– А если бы, допустим, какая-то женщина, ну, знаешь, привлекательная, – она отстранилась на секунду глянуть мне в глаза, слушаю ли я, – понимаешь, попросила бы тебя купить их.
– Ну?
– Купить, а потом поехать в квартал за комендатурой и там раздать.
– Кому раздать? – спросил я, когда она запнулась и сделала страшное лицо.

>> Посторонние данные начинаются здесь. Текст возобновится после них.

-- ==== Sys2Proof/Machine/State.lean ====
section
/-! DEFINITION. The state of the block and its host (spec/10_state.md), the reasons a step can stop, and the state after reset
(spec/10_state.md R38). All of it is plain data. -/

namespace Sys2Proof.Machine

/-- A buffer memory of `w`-bit elements (spec/20_memory.md R40): the elements that hold a specified value, by strictly rising
address. Every other element is unspecified (U2, U6) and reads as a free value, one that changes only when the element becomes
unspecified anew; `forgotten` is the model's own: the lengths at and beyond which elements have become unspecified, in rising
order (log 3). At `w = 8` a cell is a `Host.Cell`. -/
structure Memory (w : Nat) where
  cells : List (Nat × BitVec w)
  forgotten : List Nat
  deriving DecidableEq, Repr

/-- The three buffers (R34 to R36). -/
inductive Buf
  | pix
  | idx
  | art
  deriving DecidableEq, Repr

/-- `ST`, the sequencer state (R30). -/
inductive Seq
  | idle
  | quantRun
  | encRun
  | countRun
  | decRun
  deriving DecidableEq, Repr

/-- What the host does in one step (spec/30_encoding.md R71, spec/20_memory.md R42, spec/70_reset_and_hazards.md R170). -/
inductive HostAction
  /-- `RegWrite(n, v)`; with `n = 14` it issues a command. -/
  | regWrite (n v : Nat)
  /-- `RegWrite(5, a)` with an angle. -/
  | angleWrite (a : Angle)
  /-- `RegRead(n)`. -/
  | regRead (n : Nat)
  /-- `BufWrite(b, a, v)`. -/
  | bufWrite (b : Buf) (a v : Nat)
  /-- `BufRead(b, a)`. -/
  | bufRead (b : Buf) (a : Nat)
  /-- `WAIT`: repeat `RD STATUS` until bit 0 reads 0. -/
  | wait
  /-- The host does nothing: the sequencer's turn (log 7). -/
  | pass
  /-- The reset event from outside the block (R170). -/
  | reset
  deriving DecidableEq, Repr

/-- What a host read returned: a number zero-extended to 32 bits, or the value of `ANGLE` (R13). -/
inductive Reply
  | value (v : Len)
  | angle (a : Angle)
  deriving DecidableEq, Repr

/-- The state: the registers of R13 under their own names (`CMD` holds no value, R26; of `STATUS` the bits `DONE` and `ERR` are
held and `BUSY` is `st ≠ idle`, R30), the sequencer state and cursors (R30, R31), the three buffers, the parameter `CAP`
(log 1), and the host's side (log 7). -/
structure State where
  /-- `W`, register 0 (R14). -/
  w : Dim
  /-- `H`, register 1 (R15). -/
  h : Dim
  /-- `TILEW`, register 2 (R16). -/
  tilew : Dim
  /-- `LEVELS`, register 3 (R17). -/
  levels : BitVec 5
  /-- `INVERT`, register 4 (R18). -/
  invert : BitVec 1
  /-- `ANGLE`, register 5 (R19). -/
  angle : Angle
  /-- `PIXLEN`, register 6 (R20). -/
  pixlen : Len
  /-- `IDXLEN`, register 7 (R21). -/
  idxlen : Len
  /-- `ALEN`, register 8 (R22). -/
  alen : Len
  /-- `RCOUNT`, register 9 (R23). -/
  rcount : Len
  /-- `BW`, register 10 (R24). -/
  bw : Len
  /-- `BH`, register 11 (R24). -/
  bh : Len
  /-- `IW`, register 12 (R24). -/
  iw : Len
  /-- `IH`, register 13 (R24). -/
  ih : Len
  /-- Bit `DONE` of `STATUS`, register 15 (R25). -/
  done : Bool
  /-- Bit `ERR` of `STATUS`, register 15 (R25). -/
  err : Bool
  /-- `ERRCODE`, register 16 (R27). -/
  errcode : Byte
  /-- `ERR_EXPECT`, register 17 (R28). -/
  errExpect : Len
  /-- `ERR_ACTUAL`, register 18 (R28). -/
  errActual : Len
  /-- `ST` (R30). -/
  st : Seq
  /-- The current row (R31). -/
  y : Cursor
  /-- The current column (R31). -/
  x : Cursor
  /-- One past the last column of the open chunk (R31). -/
  cend : Cursor
  /-- Samples gathered in the encoder's open run (R31). -/
  rl : BitVec 5
  /-- Index of the next artifact byte (R31). -/
  k : Len
  /-- Samples DEC has reconstructed (R31). -/
  n : Len
  /-- Index of QUANT's next sample (R31). -/
  i : Len
  /-- `PIX` (R34). -/
  pix : Memory 24
  /-- `IDX` (R35). -/
  idx : Memory 4
  /-- `ART` (R36). -/
  art : Memory 8
  /-- The parameter `CAP` (R7); no step changes it (R39). -/
  cap : Nat
  /-- The model's own: how many free values busy reads have drawn (log 5). -/
  draws : Nat
  /-- The model's own: what the host is going to do (log 7). -/
  script : List HostAction
  /-- The model's own: what the last host read returned. -/
  reply : Option Reply
  deriving DecidableEq, Repr

/-- Reasons the machine stops. -/
inductive Fault
  /-- BBOX or IRECT met a zero divisor; raised by IRECT alone, in the thin branch, when `s = 0` or `c = 0`, which only a `Trig`
  other than the reference one can bring about (U4). Safe: the spec gives no meaning. -/
  | divisorZero
  /-- A result of BBOX or IRECT does not fit its 32-bit register, which only a `Trig` other than the reference one can bring
  about (U4). Safe: the spec gives no meaning. -/
  | resultTooWide
  deriving DecidableEq, Repr

/-- Reasons an instruction is refused. -/
inductive Refusal
  /-- An instruction without a meaning; raised by no arm of `exec`. Safe. -/
  | notModelled (mnemonic : String)
  deriving DecidableEq, Repr

/-- The machine right after reset (R38). The registers, `st` and the buffers are as the spec states; the cursors (log 6) and
the model's own fields (logs 1, 7, 15) hold the values the log names. -/
def State.reset : State where
  w := 0
  h := 0
  tilew := Config.tilewDefault
  levels := 16
  invert := 0
  angle := .quarters 0
  pixlen := 0
  idxlen := 0
  alen := 0
  rcount := 0
  bw := 0
  bh := 0
  iw := 0
  ih := 0
  done := false
  err := false
  errcode := 0
  errExpect := 0
  errActual := 0
  st := .idle
  y := 0
  x := 0
  cend := 0
  rl := 0
  k := 0
  n := 0
  i := 0
  pix := ⟨[], []⟩
  idx := ⟨[], []⟩
  art := ⟨[], []⟩
  cap := Config.cap
  draws := 0
  script := []
  reply := none

/-- The outcome type of a step of this machine. -/
abbrev Result := Host.Outcome State Fault Refusal

end Sys2Proof.Machine
end

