/-! ### `writeArt` -/

@[simp] theorem writeArt_w (s : State) (a : Nat) (v : Byte) : (s.writeArt a v).w = s.w := by unfold State.writeArt; split <;> rfl
@[simp] theorem writeArt_h (s : State) (a : Nat) (v : Byte) : (s.writeArt a v).h = s.h := by unfold State.writeArt; split <;> rfl
@[simp] theorem writeArt_tilew (s : State) (a : Nat) (v : Byte) : (s.writeArt a v).tilew = s.tilew := by unfold State.writeArt; split <;> rfl
@[simp] theorem writeArt_levels (s : State) (a : Nat) (v : Byte) : (s.writeArt a v).levels = s.levels := by unfold State.writeArt; split <;> rfl
@[simp] theorem writeArt_invert (s : State) (a : Nat) (v : Byte) : (s.writeArt a v).invert = s.invert := by unfold State.writeArt; split <;> rfl
@[simp] theorem writeArt_angle (s : State) (a : Nat) (v : Byte) : (s.writeArt a v).angle = s.angle := by unfold State.writeArt; split <;> rfl
@[simp] theorem writeArt_pixlen (s : State) (a : Nat) (v : Byte) : (s.writeArt a v).pixlen = s.pixlen := by unfold State.writeArt; split <;> rfl
@[simp] theorem writeArt_idxlen (s : State) (a : Nat) (v : Byte) : (s.writeArt a v).idxlen = s.idxlen := by unfold State.writeArt; split <;> rfl
@[simp] theorem writeArt_alen (s : State) (a : Nat) (v : Byte) : (s.writeArt a v).alen = s.alen := by unfold State.writeArt; split <;> rfl
@[simp] theorem writeArt_rcount (s : State) (a : Nat) (v : Byte) : (s.writeArt a v).rcount = s.rcount := by unfold State.writeArt; split <;> rfl
@[simp] theorem writeArt_bw (s : State) (a : Nat) (v : Byte) : (s.writeArt a v).bw = s.bw := by unfold State.writeArt; split <;> rfl
@[simp] theorem writeArt_bh (s : State) (a : Nat) (v : Byte) : (s.writeArt a v).bh = s.bh := by unfold State.writeArt; split <;> rfl
@[simp] theorem writeArt_iw (s : State) (a : Nat) (v : Byte) : (s.writeArt a v).iw = s.iw := by unfold State.writeArt; split <;> rfl
@[simp] theorem writeArt_ih (s : State) (a : Nat) (v : Byte) : (s.writeArt a v).ih = s.ih := by unfold State.writeArt; split <;> rfl
@[simp] theorem writeArt_done (s : State) (a : Nat) (v : Byte) : (s.writeArt a v).done = s.done := by unfold State.writeArt; split <;> rfl
@[simp] theorem writeArt_err (s : State) (a : Nat) (v : Byte) : (s.writeArt a v).err = s.err := by unfold State.writeArt; split <;> rfl
@[simp] theorem writeArt_errcode (s : State) (a : Nat) (v : Byte) : (s.writeArt a v).errcode = s.errcode := by unfold State.writeArt; split <;> rfl
@[simp] theorem writeArt_errExpect (s : State) (a : Nat) (v : Byte) : (s.writeArt a v).errExpect = s.errExpect := by unfold State.writeArt; split <;> rfl
@[simp] theorem writeArt_errActual (s : State) (a : Nat) (v : Byte) : (s.writeArt a v).errActual = s.errActual := by unfold State.writeArt; split <;> rfl
@[simp] theorem writeArt_st (s : State) (a : Nat) (v : Byte) : (s.writeArt a v).st = s.st := by unfold State.writeArt; split <;> rfl
@[simp] theorem writeArt_y (s : State) (a : Nat) (v : Byte) : (s.writeArt a v).y = s.y := by unfold State.writeArt; split <;> rfl
@[simp] theorem writeArt_x (s : State) (a : Nat) (v : Byte) : (s.writeArt a v).x = s.x := by unfold State.writeArt; split <;> rfl
@[simp] theorem writeArt_cend (s : State) (a : Nat) (v : Byte) : (s.writeArt a v).cend = s.cend := by unfold State.writeArt; split <;> rfl
@[simp] theorem writeArt_rl (s : State) (a : Nat) (v : Byte) : (s.writeArt a v).rl = s.rl := by unfold State.writeArt; split <;> rfl
@[simp] theorem writeArt_k (s : State) (a : Nat) (v : Byte) : (s.writeArt a v).k = s.k := by unfold State.writeArt; split <;> rfl
@[simp] theorem writeArt_n (s : State) (a : Nat) (v : Byte) : (s.writeArt a v).n = s.n := by unfold State.writeArt; split <;> rfl
@[simp] theorem writeArt_i (s : State) (a : Nat) (v : Byte) : (s.writeArt a v).i = s.i := by unfold State.writeArt; split <;> rfl
@[simp] theorem writeArt_pix (s : State) (a : Nat) (v : Byte) : (s.writeArt a v).pix = s.pix := by unfold State.writeArt; split <;> rfl
@[simp] theorem writeArt_idx (s : State) (a : Nat) (v : Byte) : (s.writeArt a v).idx = s.idx := by unfold State.writeArt; split <;> rfl
@[simp] theorem writeArt_cap (s : State) (a : Nat) (v : Byte) : (s.writeArt a v).cap = s.cap := by unfold State.writeArt; split <;> rfl
@[simp] theorem writeArt_draws (s : State) (a : Nat) (v : Byte) : (s.writeArt a v).draws = s.draws := by unfold State.writeArt; split <;> rfl
@[simp] theorem writeArt_script (s : State) (a : Nat) (v : Byte) : (s.writeArt a v).script = s.script := by unfold State.writeArt; split <;> rfl
@[simp] theorem writeArt_reply (s : State) (a : Nat) (v : Byte) : (s.writeArt a v).reply = s.reply := by unfold State.writeArt; split <;> rfl
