/-! ### DEC -/

theorem decOk_expandRun {s : State} {r : Nat} (v : Nibble) (h : s.decOk) (hn : s.n.toNat ≠ s.size) (hk : s.k ≠ s.alen)
    (hpos : 1 ≤ r) (hr : s.x.toNat + r ≤ s.cend.toNat) : (s.expandRun r v).decOk := by
  have ho := decOk_of_missing h hn
  obtain ⟨ht, hcap, hart, hidxlen, -, hcount, -, hkle, hkn⟩ := h
  have hle := ho.position_add_le hr
  have hframe := expandRun_frame s r v
  have hw : (s.expandRun r v).w = s.w := (congrArg State.w hframe :)
  have hh : (s.expandRun r v).h = s.h := (congrArg State.h hframe :)
  have hidxlen' : (s.expandRun r v).idxlen = s.idxlen := (congrArg State.idxlen hframe :)
  have hmoved := expandRun_moved ho hr v
  have hn' := expandRun_n ho hr v hcount
  have hklt : s.k.toNat < s.alen.toNat := lt_of_le_of_ne hkle fun heq => hk (BitVec.eq_of_toNat_eq heq)
  have hk' : (s.expandRun r v).k.toNat = s.k.toNat + 1 := by rw [expandRun_k, toNat_k_succ_of_byte hklt]
  refine ⟨by rwa [hframe.tilew], by rwa [hframe.size, hframe.cap], by rwa [hframe.alen, hframe.cap],
    hidxlen'.trans hidxlen, cursorsOk_of_moved ho hr hmoved hw hh hframe.tilew ht, ?_⟩
  rw [position_of_moved hmoved hw, hn', hk', hframe.size, hframe.alen]
  exact ⟨by omega, by omega, by omega, by omega⟩

end Sys2Proof.Machine
end

section
/-! PROOFS. Every step keeps the invariant: the sequencer's steps, the commands, the host's accesses and reset. -/

namespace Sys2Proof.Machine

/-! ### The sequencer's steps -/

theorem inv_quantStep {s : State} (hst : s.st = .quantRun) (h : s.restOk) (hrun : s.quantOk) : (quantStep s).Inv := by
  obtain ⟨hcap, hflags, hmem⟩ := h
  have hmem' := memoriesOk_quantStep hmem
  by_cases hend : s.i.toNat = s.size
  · rw [quantStep_of_end hend]
    exact inv_finish ⟨hcap, hflags, memoriesOk_setIdxlen _ hmem⟩
  · have hrun' := quantOk_quantStep hrun hend
    rw [quantStep_of_sample hend] at hmem' hrun' ⊢
    refine (inv_iff _).mpr ⟨⟨hcap, hflags, hmem'⟩, ?_⟩
    simp only [State.runOk, hst]
    exact hrun'

/-- One step of ENC or COUNT, the result register of the command staying 0 until the end. -/
theorem inv_scanStep (store : Bool) {s : State} (hst : s.st = scanSeq store) (h : s.Inv) :
    (if s.scanOver then s.scanEnd store else s.scanSample store : State).Inv := by
  obtain ⟨⟨hcap, hflags, hmem⟩, hrun⟩ := (inv_iff s).mp h
  split
  case isTrue =>
    cases store with
    | true => exact inv_finish ⟨hcap, hflags, memoriesOk_setAlen _ hmem⟩
    | false => exact inv_finish ⟨hcap, hflags, hmem⟩
  case isFalse hover =>
    have hover' := Bool.eq_false_iff.mpr hover
    have hmem' := memoriesOk_scanSample store hmem
    have hrest : (s.scanSample store).restOk := by
      refine ⟨?_, ?_, hmem'⟩ <;> rw [scanSample_update]
      · exact hcap
      · exact hflags
    have hframe := scanSample_frame store s
    refine (inv_iff _).mpr ⟨hrest, ?_⟩
    simp only [State.runOk, hframe.st, hst] at hrun ⊢
    cases store with
    | true => exact ⟨scanOk_scanSample true hrun.1 hover', (congrArg State.alen hframe :).trans hrun.2⟩
    | false => exact ⟨scanOk_scanSample false hrun.1 hover', (congrArg State.rcount hframe :).trans hrun.2⟩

– Малолетним проституткам.
– Малолетним?
– Ага.
– Я бы сказал, что этой женщине надо надавать за такие идеи по заднице.
Лида сладко улыбнулась:
– Вот за это я тебя и люблю.
В госпитале Лида нахваталась такого пижонства, что теперь носила к пальто длинный серый шарф, который завязывала, чтобы концы усами свисали до сапогов. После долгих походов по ростовщикам и людям, дававшим объявления в газете, купили мне новое пальто: Лида выбрала, а я выложил деньги. Оно было всем хорошо: и теплое, и не тяжелое, и без пулевых отверстий или пятен крови. По моему наущению Лида стала чаще и толковее мыться. По ее требованию я перестал храпеть. По крайней мере, она сказала, что перестал. Мы даже в подвал при бомбежках спускались теперь каждый с подушечкой для сидения и одеяльцем. Мы присматривались в комиссионке к проигрывателю, но решили, что все равно в музыке не разбираемся, а ерунду слушать не стоит. Иногда, если радио соседей слишком громко играло немецкие песни, от которых из-за стены до нас доходил только мелодичный гул с взвизгами особенно высоких нот голосов, скрипок и труб, мы, не сговариваясь, начинали хором и ужасно фальшивя подпевать в такт и не успокаивались, пока я, или Лида, или оба разом не принимались гоготать. Как-то раз к дому без предупреждения подъехал грузовик, и я за двадцать минут, пока остальные соседи не очухались, перетаскал в полагавшийся Лиде во дворе сарайчик дров на всю зиму по совершенно копеечной цене. Вечерами даже выходных в основном сидели дома, читали книжки и пили чай с мелким изюмом. Засыпая в моих объятиях, Лида мелко подрагивала телом, будто пес, видящий во сне поле, высокую траву и охоту, и нежной судорожной ладонью прихватывала подложенную ей под голову мою спокойную руку, как младенцы тащат к себе в колыбель схваченные в кулачок пальцы взрослых.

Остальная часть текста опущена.